───── DATASET ENTRIES

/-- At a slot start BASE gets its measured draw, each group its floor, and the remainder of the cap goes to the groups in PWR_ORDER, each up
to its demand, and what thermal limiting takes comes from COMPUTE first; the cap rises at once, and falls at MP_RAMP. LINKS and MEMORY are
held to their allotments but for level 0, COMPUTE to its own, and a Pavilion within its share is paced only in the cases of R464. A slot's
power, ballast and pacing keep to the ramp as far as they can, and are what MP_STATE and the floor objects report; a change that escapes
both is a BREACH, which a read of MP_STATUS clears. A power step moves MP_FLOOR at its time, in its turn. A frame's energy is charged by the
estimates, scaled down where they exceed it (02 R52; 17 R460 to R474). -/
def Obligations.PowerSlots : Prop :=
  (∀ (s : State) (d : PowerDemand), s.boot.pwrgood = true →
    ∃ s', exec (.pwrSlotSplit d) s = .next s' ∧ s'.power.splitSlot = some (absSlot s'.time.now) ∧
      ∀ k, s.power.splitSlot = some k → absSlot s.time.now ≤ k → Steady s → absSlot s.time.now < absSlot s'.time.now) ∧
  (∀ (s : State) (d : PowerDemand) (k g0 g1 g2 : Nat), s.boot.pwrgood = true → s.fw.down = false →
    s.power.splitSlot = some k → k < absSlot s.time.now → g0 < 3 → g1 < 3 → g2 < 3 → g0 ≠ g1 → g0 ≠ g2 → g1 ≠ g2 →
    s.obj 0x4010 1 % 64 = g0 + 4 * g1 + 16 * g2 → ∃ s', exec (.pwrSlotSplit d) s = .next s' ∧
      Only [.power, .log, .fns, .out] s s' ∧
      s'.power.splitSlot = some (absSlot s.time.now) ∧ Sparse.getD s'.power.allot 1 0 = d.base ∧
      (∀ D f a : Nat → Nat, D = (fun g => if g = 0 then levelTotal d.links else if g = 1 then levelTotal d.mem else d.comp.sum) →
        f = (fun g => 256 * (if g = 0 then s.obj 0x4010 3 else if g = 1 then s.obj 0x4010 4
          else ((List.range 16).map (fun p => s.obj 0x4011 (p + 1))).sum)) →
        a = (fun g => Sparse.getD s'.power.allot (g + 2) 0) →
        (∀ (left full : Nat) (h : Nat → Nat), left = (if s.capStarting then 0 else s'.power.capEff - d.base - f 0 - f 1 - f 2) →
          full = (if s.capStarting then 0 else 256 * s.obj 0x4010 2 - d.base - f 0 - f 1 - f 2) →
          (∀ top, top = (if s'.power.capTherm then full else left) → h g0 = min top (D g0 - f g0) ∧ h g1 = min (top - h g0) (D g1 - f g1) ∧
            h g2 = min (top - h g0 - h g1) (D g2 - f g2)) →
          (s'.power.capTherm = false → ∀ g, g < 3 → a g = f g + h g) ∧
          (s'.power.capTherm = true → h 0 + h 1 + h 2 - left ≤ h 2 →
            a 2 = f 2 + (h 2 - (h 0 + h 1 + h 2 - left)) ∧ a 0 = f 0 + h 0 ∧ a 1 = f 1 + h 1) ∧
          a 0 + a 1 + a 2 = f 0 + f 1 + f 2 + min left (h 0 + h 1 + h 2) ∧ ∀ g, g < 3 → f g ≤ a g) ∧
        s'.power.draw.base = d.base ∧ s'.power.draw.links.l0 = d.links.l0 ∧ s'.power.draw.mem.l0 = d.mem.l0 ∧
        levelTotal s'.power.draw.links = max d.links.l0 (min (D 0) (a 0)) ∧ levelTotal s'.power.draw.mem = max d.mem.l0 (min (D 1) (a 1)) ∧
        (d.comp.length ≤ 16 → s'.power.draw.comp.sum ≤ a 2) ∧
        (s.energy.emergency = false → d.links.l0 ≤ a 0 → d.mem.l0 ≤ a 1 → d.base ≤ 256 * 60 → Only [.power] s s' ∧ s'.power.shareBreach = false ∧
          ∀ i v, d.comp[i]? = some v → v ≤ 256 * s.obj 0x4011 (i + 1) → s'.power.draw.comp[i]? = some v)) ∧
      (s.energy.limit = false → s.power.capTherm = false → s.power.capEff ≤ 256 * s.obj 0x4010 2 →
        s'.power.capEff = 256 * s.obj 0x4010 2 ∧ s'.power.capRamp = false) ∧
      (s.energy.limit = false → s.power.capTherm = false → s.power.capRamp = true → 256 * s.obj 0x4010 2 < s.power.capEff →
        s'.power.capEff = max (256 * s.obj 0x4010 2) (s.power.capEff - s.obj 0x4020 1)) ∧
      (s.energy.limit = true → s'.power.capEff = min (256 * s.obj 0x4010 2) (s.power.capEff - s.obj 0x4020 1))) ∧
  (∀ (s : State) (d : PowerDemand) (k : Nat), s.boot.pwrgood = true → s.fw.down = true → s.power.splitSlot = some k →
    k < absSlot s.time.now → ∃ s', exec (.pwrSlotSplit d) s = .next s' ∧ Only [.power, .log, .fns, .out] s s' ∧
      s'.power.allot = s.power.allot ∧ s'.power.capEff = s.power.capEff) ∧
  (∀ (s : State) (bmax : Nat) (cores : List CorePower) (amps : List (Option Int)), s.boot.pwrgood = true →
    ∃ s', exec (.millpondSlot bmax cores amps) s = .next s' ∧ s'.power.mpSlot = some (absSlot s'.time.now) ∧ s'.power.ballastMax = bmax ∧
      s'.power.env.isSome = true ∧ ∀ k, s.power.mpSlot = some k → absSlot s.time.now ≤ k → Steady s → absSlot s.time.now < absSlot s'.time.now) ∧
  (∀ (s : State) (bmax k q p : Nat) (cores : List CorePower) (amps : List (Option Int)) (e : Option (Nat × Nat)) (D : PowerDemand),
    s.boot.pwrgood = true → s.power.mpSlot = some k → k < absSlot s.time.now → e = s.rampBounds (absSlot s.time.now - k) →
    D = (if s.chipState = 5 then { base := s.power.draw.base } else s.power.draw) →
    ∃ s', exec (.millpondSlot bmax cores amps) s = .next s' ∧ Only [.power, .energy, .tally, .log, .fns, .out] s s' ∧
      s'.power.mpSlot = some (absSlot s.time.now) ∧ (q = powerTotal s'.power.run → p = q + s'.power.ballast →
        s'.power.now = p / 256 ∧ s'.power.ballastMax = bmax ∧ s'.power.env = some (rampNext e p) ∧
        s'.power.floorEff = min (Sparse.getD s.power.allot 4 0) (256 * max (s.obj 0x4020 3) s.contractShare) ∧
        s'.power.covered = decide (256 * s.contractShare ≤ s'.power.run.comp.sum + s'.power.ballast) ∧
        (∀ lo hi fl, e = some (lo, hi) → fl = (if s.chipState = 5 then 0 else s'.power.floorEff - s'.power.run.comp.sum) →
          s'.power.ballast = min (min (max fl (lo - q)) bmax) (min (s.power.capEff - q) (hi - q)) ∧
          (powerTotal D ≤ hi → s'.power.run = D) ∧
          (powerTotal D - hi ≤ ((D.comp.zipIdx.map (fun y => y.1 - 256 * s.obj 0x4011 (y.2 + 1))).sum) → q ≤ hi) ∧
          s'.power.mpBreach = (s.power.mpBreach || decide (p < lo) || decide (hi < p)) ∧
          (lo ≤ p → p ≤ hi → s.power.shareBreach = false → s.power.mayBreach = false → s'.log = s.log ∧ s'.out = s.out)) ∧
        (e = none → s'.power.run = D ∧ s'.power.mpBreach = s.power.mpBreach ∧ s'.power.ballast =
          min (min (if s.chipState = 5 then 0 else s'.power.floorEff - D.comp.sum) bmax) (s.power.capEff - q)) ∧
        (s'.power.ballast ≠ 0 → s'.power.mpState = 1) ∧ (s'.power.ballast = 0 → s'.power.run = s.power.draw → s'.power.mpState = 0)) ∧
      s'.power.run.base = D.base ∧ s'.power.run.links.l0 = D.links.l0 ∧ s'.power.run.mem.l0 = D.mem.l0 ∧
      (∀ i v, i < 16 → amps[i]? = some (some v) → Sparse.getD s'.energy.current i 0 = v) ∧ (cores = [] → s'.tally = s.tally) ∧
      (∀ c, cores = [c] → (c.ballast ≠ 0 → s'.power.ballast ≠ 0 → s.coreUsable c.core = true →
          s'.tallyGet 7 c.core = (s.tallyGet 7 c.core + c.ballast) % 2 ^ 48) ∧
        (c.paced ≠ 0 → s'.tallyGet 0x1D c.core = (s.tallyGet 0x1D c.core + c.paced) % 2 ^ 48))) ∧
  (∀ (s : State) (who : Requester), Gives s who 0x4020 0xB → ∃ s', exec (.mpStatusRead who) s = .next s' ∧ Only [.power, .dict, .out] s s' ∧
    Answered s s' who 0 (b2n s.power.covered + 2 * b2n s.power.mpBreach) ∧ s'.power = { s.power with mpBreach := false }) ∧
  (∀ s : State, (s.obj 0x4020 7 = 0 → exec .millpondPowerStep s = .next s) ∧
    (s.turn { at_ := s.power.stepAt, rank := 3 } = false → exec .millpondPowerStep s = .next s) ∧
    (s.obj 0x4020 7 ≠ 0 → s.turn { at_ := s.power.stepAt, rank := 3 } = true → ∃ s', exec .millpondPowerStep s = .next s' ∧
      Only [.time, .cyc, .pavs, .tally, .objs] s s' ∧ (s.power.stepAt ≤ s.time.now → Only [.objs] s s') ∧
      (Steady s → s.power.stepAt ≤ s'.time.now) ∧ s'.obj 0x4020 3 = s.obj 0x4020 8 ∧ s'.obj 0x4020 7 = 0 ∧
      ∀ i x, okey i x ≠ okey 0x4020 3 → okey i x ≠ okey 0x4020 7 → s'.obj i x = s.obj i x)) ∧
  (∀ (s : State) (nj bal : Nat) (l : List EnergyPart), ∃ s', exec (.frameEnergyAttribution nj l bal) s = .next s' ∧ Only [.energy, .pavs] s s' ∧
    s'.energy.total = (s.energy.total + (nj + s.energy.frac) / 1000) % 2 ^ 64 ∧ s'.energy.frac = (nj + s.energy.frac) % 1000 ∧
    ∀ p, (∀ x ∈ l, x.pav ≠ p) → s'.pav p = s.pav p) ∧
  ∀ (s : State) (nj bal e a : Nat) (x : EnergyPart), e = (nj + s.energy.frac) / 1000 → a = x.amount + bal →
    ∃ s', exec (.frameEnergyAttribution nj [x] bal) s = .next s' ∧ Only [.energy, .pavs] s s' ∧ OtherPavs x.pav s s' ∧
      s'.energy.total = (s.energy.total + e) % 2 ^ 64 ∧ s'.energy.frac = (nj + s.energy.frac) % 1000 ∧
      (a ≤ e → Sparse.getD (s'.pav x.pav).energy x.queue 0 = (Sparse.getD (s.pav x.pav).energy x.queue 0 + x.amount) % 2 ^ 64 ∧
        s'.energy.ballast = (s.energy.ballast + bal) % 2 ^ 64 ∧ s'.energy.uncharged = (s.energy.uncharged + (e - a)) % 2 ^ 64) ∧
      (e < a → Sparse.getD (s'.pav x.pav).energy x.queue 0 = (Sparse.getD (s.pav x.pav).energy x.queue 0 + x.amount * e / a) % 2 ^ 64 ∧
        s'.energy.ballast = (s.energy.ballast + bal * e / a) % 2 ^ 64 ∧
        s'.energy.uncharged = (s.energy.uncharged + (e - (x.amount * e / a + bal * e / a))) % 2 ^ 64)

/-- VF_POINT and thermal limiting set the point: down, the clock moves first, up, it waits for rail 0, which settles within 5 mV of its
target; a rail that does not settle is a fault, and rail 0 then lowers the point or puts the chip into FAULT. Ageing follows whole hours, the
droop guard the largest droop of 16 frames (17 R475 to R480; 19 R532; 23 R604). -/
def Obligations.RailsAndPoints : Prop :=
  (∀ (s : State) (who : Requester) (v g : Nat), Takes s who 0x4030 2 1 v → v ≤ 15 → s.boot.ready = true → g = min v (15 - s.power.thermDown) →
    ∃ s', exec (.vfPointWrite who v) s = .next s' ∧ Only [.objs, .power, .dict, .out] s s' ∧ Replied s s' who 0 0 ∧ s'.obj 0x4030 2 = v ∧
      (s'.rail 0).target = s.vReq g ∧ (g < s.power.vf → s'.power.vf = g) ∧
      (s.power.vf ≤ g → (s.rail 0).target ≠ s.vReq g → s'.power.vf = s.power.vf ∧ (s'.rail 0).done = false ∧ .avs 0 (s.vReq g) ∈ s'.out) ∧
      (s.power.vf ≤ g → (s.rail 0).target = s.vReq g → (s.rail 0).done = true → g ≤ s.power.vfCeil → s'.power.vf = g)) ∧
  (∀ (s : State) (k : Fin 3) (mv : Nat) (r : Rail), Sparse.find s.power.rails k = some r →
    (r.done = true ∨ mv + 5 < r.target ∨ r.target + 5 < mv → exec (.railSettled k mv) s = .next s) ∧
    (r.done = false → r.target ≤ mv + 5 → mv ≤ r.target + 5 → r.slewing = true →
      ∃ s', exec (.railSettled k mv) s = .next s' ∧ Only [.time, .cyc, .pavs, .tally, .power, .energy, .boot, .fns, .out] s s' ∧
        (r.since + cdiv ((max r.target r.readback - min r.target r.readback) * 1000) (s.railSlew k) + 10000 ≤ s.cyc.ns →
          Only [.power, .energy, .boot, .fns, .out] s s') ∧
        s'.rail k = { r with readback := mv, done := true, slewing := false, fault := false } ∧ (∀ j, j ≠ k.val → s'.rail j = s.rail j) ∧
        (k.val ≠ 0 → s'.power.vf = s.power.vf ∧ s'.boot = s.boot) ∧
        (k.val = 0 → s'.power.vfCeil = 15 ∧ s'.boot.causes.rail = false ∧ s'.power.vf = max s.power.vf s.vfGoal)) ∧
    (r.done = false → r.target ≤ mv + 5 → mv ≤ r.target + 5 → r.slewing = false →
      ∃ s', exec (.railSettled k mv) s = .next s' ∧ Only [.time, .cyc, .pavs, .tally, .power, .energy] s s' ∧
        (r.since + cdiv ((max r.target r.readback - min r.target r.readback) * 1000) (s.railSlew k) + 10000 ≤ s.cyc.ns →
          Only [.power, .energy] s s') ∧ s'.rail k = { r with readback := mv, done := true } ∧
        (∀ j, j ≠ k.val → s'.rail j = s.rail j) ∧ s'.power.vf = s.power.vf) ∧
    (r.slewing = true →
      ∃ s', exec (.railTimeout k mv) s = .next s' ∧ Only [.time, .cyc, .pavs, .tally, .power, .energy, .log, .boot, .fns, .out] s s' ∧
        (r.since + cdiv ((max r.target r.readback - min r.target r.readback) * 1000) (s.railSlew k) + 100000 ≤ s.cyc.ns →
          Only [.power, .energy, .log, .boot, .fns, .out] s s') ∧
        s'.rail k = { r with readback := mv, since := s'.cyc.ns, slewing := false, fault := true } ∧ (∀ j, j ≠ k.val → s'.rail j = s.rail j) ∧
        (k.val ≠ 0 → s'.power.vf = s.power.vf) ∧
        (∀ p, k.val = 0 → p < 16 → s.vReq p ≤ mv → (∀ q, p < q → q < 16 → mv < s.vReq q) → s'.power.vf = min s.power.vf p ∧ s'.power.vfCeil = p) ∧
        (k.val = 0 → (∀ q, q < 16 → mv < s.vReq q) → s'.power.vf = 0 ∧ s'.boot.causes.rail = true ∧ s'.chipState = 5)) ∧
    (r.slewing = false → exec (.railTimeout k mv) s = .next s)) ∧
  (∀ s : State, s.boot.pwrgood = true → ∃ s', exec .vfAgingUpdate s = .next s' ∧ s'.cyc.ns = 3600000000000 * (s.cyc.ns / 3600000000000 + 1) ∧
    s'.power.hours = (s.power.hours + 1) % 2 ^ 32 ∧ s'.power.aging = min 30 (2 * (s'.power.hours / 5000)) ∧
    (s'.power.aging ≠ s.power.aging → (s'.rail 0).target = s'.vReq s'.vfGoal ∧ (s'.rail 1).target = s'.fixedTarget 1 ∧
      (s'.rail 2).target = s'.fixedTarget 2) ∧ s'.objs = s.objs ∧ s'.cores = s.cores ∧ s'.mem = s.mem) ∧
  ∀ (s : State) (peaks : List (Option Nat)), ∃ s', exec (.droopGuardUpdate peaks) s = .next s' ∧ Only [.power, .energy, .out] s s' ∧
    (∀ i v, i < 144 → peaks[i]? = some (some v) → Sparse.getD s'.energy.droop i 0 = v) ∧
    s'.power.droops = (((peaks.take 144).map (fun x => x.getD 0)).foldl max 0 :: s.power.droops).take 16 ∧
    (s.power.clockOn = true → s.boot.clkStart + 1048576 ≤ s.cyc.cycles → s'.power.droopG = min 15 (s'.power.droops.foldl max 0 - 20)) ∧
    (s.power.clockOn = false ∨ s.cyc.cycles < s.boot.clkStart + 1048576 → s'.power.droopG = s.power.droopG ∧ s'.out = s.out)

──────────

Reproduce exactly, and only, the lines from the start of the entries through the one that contains "s'.power.splitSlot = some (absSlot s'.time.now) ∧".

• REPLY:
/-- At a slot start BASE gets its measured draw, each group its floor, and the remainder of the cap goes to the groups in PWR_ORDER, each up
to its demand, and what thermal limiting takes comes from COMPUTE first; the cap rises at once, and falls at MP_RAMP. LINKS and MEMORY are
held to their allotments but for level 0, COMPUTE to its own, and a Pavilion within its share is paced only in the cases of R464. A slot's
power, ballast and pacing keep to the ramp as far as they can, and are what MP_STATE and the floor objects report; a change that escapes
both is a BREACH, which a read of MP_STATUS clears. A power step moves MP_FLOOR at its time, in its turn. A frame's energy is charged by the
estimates, scaled down where they exceed it (02 R52; 17 R460 to R474). -/
def Obligations.PowerSlots : Prop :=
  (∀ (s : State) (d : PowerDemand), s.boot.pwrgood = true →
    ∃ s', exec (.pwrSlotSplit d) s = .next s' ∧ s'.power.splitSlot = some (absSlot s'.time.now) ∧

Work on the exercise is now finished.